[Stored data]
-- ==== Sys2Proof/Syntax.lean ====
section
/-! DEFINITION. The instructions of the RX960: one constructor per row of spec/opcode_table.json. The first 222 are the
32-bit words of spec/07 to spec/11 and spec/16, with their operand fields as the formats of R194 give them; the last 73
are the device's own steps (spec/95_what_each_step_holds.md), which have no bits and name the unit that takes them:
`th` is 4 * tile + slot, `tile` is 64 * y + x, `graph` is 65536 * partition + handle. -/

namespace Sys2Proof

/-- R466: what a request at the bridge asks: bytes to read, bytes to write, or an atomic of Table 10-3 by its code, with its operands. -/
inductive HostReq where
  | read (n : Nat)
  | write (bytes : List Byte)
  | amo (op : Nat) (cmp val : Word)
  deriving DecidableEq, Repr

◆ Activity ◆
Lines after the one containing "32-bit words of" are not wanted; repeat exactly each line above from the first up to and including it.

◆ Written answer ◆
-- ==== Sys2Proof/Syntax.lean ====
section
/-! DEFINITION. The instructions of the RX960: one constructor per row of spec/opcode_table.json. The first 222 are the
32-bit words of spec/07 to spec/11 and spec/16, with their operand fields as the formats of R194 give them; the last 73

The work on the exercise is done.